Records from a data source |
-- ==== Sys2Proof/Safety.lean ====
section
/-!
DEFINITION. The terms that claims about the machine are stated in: a port ready for a request, the port
state a reply leaves, a request at the end of its check or of its last commit, the presented drive read one
sector at a time, and the bounds that every step keeps.
-/

namespace Sys2Proof.Machine

open Sys2Proof

/-! ## Ports -/

/-- The device has power, the port's reply slot is empty, and no RESTART taken on it is still to take effect:
a complete frame is taken. -/
def State.Hears (s : State) (p : Port) : Prop :=
  s.powered = true ∧ (s.port p).replySlot = none ∧ s.restartOn p = none

/-- The port takes frames and has nothing in flight. -/
def State.Ready (s : State) (p : Port) : Prop := s.Hears p ∧ (s.port p).inFlight = none

/-- A port after a request transaction. -/
def PortState.heard (q : PortState) : PortState := { q with rxBuffer := [], dataOut := [] }

/-- A port after a request's transaction and its reply. -/
def PortState.answered (q : PortState) (k : ReqKind) (tag : Byte) (b : ReplyBody) : PortState :=
  { q.heard with replySlot := some ⟨k.code + 0x80, tag, b⟩ }

/-- A port after a request's transaction, the request in flight. -/
def PortState.flying (q : PortState) (k : ReqKind) (tag : Byte) (w : Work) : PortState :=
  { q.heard with inFlight := some ⟨k, tag, w⟩ }

/-- A port whose request in flight has been answered into the empty slot. -/
def PortState.finished (q : PortState) (k : ReqKind) (tag : Byte) (b : ReplyBody) : PortState :=
  { q with replySlot := some ⟨k.code + 0x80, tag, b⟩, inFlight := none }

/-- A port whose request in flight waits for its commits. -/
def PortState.committing (q : PortState) (k : ReqKind) (tag : Byte) : PortState :=
  { q with inFlight := some ⟨k, tag, .committing⟩ }

/-- The PRESENTATION_CHANGED notice of an event. -/
def changed (e : Epoch) (c : Custody) : Notice := ⟨.presentationChanged, none, none, e, c⟩

/-! ## Requests on their way -/

/-- The refund of a request on the Drive Port is the one entry of the store, under way. -/
def State.AtRefund (s : State) (k : ReqKind) (tag : Byte) (a : AuthId) (req : CredReq) (t : TriesRec) :
    Prop :=
  s.Hears .drive ∧ s.drive.inFlight = some ⟨k, tag, .refunding a req⟩ ∧
    s.queue = [triesEntry t [.refunded]] ∧ s.held = []

/-- The state in which a request goes on: its refund stored, its authority's backoff 0 (R77). -/
def State.refundTaken (s : State) (a : AuthId) (t : TriesRec) : State :=
  { s with
    store := { s.store with tries := t }
    tries := t
    backoff := s.backoff.set a.val 0 a.isLt
    queue := [] }

/-- The last commit of a request is the one entry of the store, under way. -/
def State.AtCommit (s : State) (p : Port) (k : ReqKind) (tag : Byte) (e : Entry) : Prop :=
  s.Hears p ∧ (s.port p).inFlight = some ⟨k, tag, .committing⟩ ∧ s.queue = [e] ∧ s.held = []

/-- What a request that reaches its credential check comes to: the first gate that fails (R75), the store's
refusal of the charge (R153), or the charge with the request in flight (R76).  With a full queue the charge
is refused where no waiting entry takes it; with an empty one it is entered. -/
def State.Checks (s : State) (k : ReqKind) (tag : Byte) (a : AuthId) (credential : Secret) (req : CredReq)
    (o : Host.Outcome State Fault Refusal) : Prop :=
  let answer (b : ReplyBody) : Host.Outcome State Fault Refusal :=
    .next { s with drive := s.drive.answered k tag b }
  let stored := s.authorities[a.val].stored
  let locked := s.tries.lockout[a.val]
  let wait := s.backoff[a.val]
  let hidden : Prop := s.custody.state = .concealed
  let inUse : Prop := s.custody.state = .guarded ∨ s.custody.state = .warned
  (¬inUse → ¬hidden → o = answer (.code .state)) ∧
  (inUse ∨ hidden →
    (stored = .unset ∨ stored = .disabled → o = answer (.code .denied)) ∧
    (stored = .active →
      (locked = true → o = answer (.code .lockedOut)) ∧
      (locked = false → wait ≠ 0 → o = answer (.tooSoon wait)) ∧
      (locked = false → wait = 0 → hidden → a ≠ 7 → o = answer (.code .state)) ∧
      (locked = false → wait = 0 → inUse ∨ a = 7 →
        (s.supplyWarning = true → o = answer (.code .deferred)) ∧
        (s.supplyWarning = false →
          (4 ≤ nonFinal s.queue ∨ s.held ≠ [] →
            (∀ e ∈ s.queue.tail, ∀ w ∈ e.writes, w.record ≠ some .tries) → o = answer (.code .busy)) ∧
          (s.queue = [] → s.held = [] → o =
            .next { s with
              queue := [⟨.single .tries, [.tries (s.chargedTries a)], [.charged]⟩]
              drive := s.drive.flying k tag (.charging a credential req) })))))

/-- No LANE_HOLD waits for the end of the slot in progress (R67). -/
def State.NoHold (s : State) : Prop := ∀ f b, s.drive.inFlight = some f → f.work ≠ .holding b

/-- A lane slot has begun on the link that is UP: its lane, that lane's record, what was sent; and no
LANE_HOLD waits for its end. -/
def State.InSlot (s : State) (n : Nat) (l : LaneRec) (sent : Sent) : Prop :=
  s.powered = true ∧ s.lane.link = .up ∧ s.lane.position = .lane n ∧ s.laneAt n = some l ∧
    s.lane.sent = some sent ∧ s.NoHold

/-- The Lane Controller after a slot: the next slot is due. -/
def LaneCtl.after (c : LaneCtl) (lanes : List LaneRec) (n : Nat) : LaneCtl :=
  { c with
    lanes := lanes
    position := if n + 1 < c.lanes.length then .lane (n + 1) else .turn
    sent := none }

/-! ## The presented drive, sector by sector (chapter 2) -/

/-- What one presented sector resolves to.  A PASS sector is named by its lane and media address. -/
structure Sector where
  disposition : Disposition
  range : Option RangeId
  lane : Option Nat
  media : Option Nat
  deriving DecidableEq, Repr

/-- A sector of a disposition that names no lane and no media address. -/
def Sector.plain (d : Disposition) (r : Option RangeId) : Sector := ⟨d, r, none, none⟩

/-- One presented sector: capacity, mode, translation, attribution, disposition (R29 to R36). -/
def State.sector (s : State) (op : MediaOp) (q : Nat) : Sector :=
  if s.capacity ≤ q then .plain .beyond none
  else
    match s.mode, op with
    | .blank, .read => .plain .zero none
    | .blank, .write => .plain .refuseLocked (some 0)
    | .overlay, .read =>
      if q < s.imageSectors then ⟨.image, none, none, some (s.userSectors + q)⟩ else .plain .zero none
    | .overlay, .write => .plain .refuseLocked (some 0)
    | .normal, _ =>
      let m := s.translate q
      let r := s.rangeOf m
      match s.disposition op r with
      | .pass => ⟨.pass, none, (s.range r).lane, some m⟩
      | .zero => .plain .zero none
      | d => .plain d (some r)

/-- The sectors of a fragment, in presented order. -/
def Fragment.sectors (f : Fragment) : List Sector :=
  (List.range f.count).map fun i =>
    ⟨f.disposition, if f.disposition = .pass then none else f.range, f.lane, f.media.map (· + i)⟩

/-! ## Bounds that every step keeps -/

/-- Each notice queue holds at most 8 notices (R180). -/
def State.noticesFit (s : State) : Prop := s.drive.notices.length ≤ 8 ∧ s.platform.notices.length ≤ 8

/-- The commit queue holds at most 4 entries apart from final checkpoints (R151). -/
def State.queueFits (s : State) : Prop := nonFinal s.queue ≤ 4

/-- There are 4 to 16 lane records, each with at most three votes (R51). -/
def State.lanesFit (s : State) : Prop :=
  4 ≤ s.lane.lanes.length ∧ s.lane.lanes.length ≤ 16 ∧ ∀ l ∈ s.lane.lanes, l.votes.length ≤ 3

/-- A range without a right has no holder (R7). -/
def State.holdersFit (s : State) : Prop :=
  ∀ r : RangeId, (s.range r).hasRight = false → (s.range r).holder = none

/-- At most 4 orders are outstanding (R138). -/
def State.ordersFit (s : State) : Prop := ∀ j, s.scrub.job = some j → j.orders.length ≤ 4

/-- A Range record that is no hidden range 0: range 0 is SHOWN always (R2). -/
def shownIfGlobal (r : RangeId) (c : Option RangeRec) : Prop :=
  r = 0 → ∀ x, c = some x → x.visibility = .shown

/-- A write keeps range 0 SHOWN. -/
def RecordWrite.keepsGlobalShown : RecordWrite → Prop
  | .range r c => shownIfGlobal r c
  | _ => True

/-- A credentialed request keeps range 0 SHOWN. -/
def CredReq.keepsGlobalShown : CredReq → Prop
  | .setRange r _ _ v _ => r = 0 → v = .shown
  | _ => True

/-- The work of a request in flight keeps range 0 SHOWN. -/
def Work.keepsGlobalShown : Work → Prop
  | .charging _ _ req => req.keepsGlobalShown
  | .refunding _ req => req.keepsGlobalShown
  | _ => True

/-- Range 0 is SHOWN, live and stored, and no write or request under way hides it (R2). -/
def State.globalShown (s : State) : Prop :=
  shownIfGlobal 0 (s.range 0).stored ∧ shownIfGlobal 0 s.store.ranges[0] ∧
    (∀ e ∈ s.queue ++ s.held, ∀ w ∈ e.writes, w.keepsGlobalShown) ∧
    ∀ f, s.drive.inFlight = some f → f.work.keepsGlobalShown

/-- An access list that holds the Administrator (R10). -/
def listsAdmin (c : Option RangeRec) : Prop := ∀ x, c = some x → x.access[0] = true

/-- A write keeps the Administrator in every access list. -/
def RecordWrite.listsAdmin : RecordWrite → Prop
  | .range _ c => Machine.listsAdmin c
  | _ => True

/-- The work of a request in flight takes no access list from the Administrator (R17). -/
def Work.listsAdmin : Work → Prop
  | .charging _ _ (.revoke _ t) => t ≠ 0
  | .refunding _ (.revoke _ t) => t ≠ 0
  | _ => True

/-- The Administrator is in every access list, live, stored and on the way to the store (R10). -/
def State.adminListed (s : State) : Prop :=
  (∀ r : RangeId, listsAdmin (s.range r).stored ∧ listsAdmin s.store.ranges[r.val]) ∧
    (∀ e ∈ s.queue ++ s.held, ∀ w ∈ e.writes, w.listsAdmin) ∧
    ∀ f, s.drive.inFlight = some f → f.work.listsAdmin

/-! ## Placement (R10) -/

/-- A Range record of an explicit range, live or stored. -/
def State.places (s : State) (r : RangeId) (c : RangeRec) : Prop :=
  r ≠ 0 ∧ ((s.range r).stored = some c ∨ s.store.ranges[r.val] = some c)

/-- An extent of whole granules inside [0, U). -/
def State.fitsUser (s : State) (c : RangeRec) : Prop :=
  1 ≤ c.length ∧ c.start + c.length ≤ s.userSectors / 8

/-- Two extents that share no granule. -/
def RangeRec.apart (c d : RangeRec) : Prop :=
  c.start + c.length ≤ d.start ∨ d.start + d.length ≤ c.start

/-- Every explicit range, live and stored, lies inside [0, U), and no two of them overlap; the geometry in
force is the stored one (R8, R10). -/
def State.placed (s : State) : Prop :=
  s.store.identity.geometry = s.geometry ∧ (∀ r c, s.places r c → s.fitsUser c) ∧
    ∀ r q c d, r ≠ q → s.places r c → s.places q d → c.apart d

/-- An entry whose Range record fits beside every other range, as SET_RANGE's checks leave it (R11), and
whose Identity record, if it has one, is the first geometry and comes into force. -/
def Entry.settled (s : State) (e : Entry) : Prop :=
  (∀ r c, RecordWrite.range r (some c) ∈ e.writes → r ≠ 0 →
    s.fitsUser c ∧ (∀ q d, q ≠ r → s.places q d → c.apart d) ∧
      ∀ q d, RecordWrite.range q (some d) ∈ e.writes → q = r ∨ q = 0) ∧
    ∀ i, RecordWrite.identity i ∈ e.writes → s.geometry = none ∧ .geometryStored ∈ e.acts

/-- Every stored range is live, with the extent it is stored with. -/
def State.storedAreLive (s : State) : Prop :=
  ∀ r : RangeId, r ≠ 0 → ∀ c, s.store.ranges[r.val] = some c →
    ∃ d, (s.range r).stored = some d ∧ d.start = c.start ∧ d.length = c.length

/-! ## Bounds together -/

/-- The bounds of the queues that the device keeps for its partners and its store. -/
def State.queuesBounded (s : State) : Prop := s.noticesFit ∧ s.queueFits

/-- The bounds of the blocks' own tables, range 0 SHOWN, and the Administrator in every access list. -/
def State.tablesBounded (s : State) : Prop :=
  s.lanesFit ∧ s.holdersFit ∧ s.ordersFit ∧ s.globalShown ∧ s.adminListed

end Sys2Proof.Machine
end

Task requirements | Using the records above, restate word for word the lines from the one with "let answer (b" through the one with "(stored = .active →", both included.

Final answer |
  let answer (b : ReplyBody) : Host.Outcome State Fault Refusal :=
    .next { s with drive := s.drive.answered k tag b }
  let stored := s.authorities[a.val].stored
  let locked := s.tries.lockout[a.val]
  let wait := s.backoff[a.val]
  let hidden : Prop := s.custody.state = .concealed
  let inUse : Prop := s.custody.state = .guarded ∨ s.custody.state = .warned
  (¬inUse → ¬hidden → o = answer (.code .state)) ∧
  (inUse ∨ hidden →
    (stored = .unset ∨ stored = .disabled → o = answer (.code .denied)) ∧
    (stored = .active →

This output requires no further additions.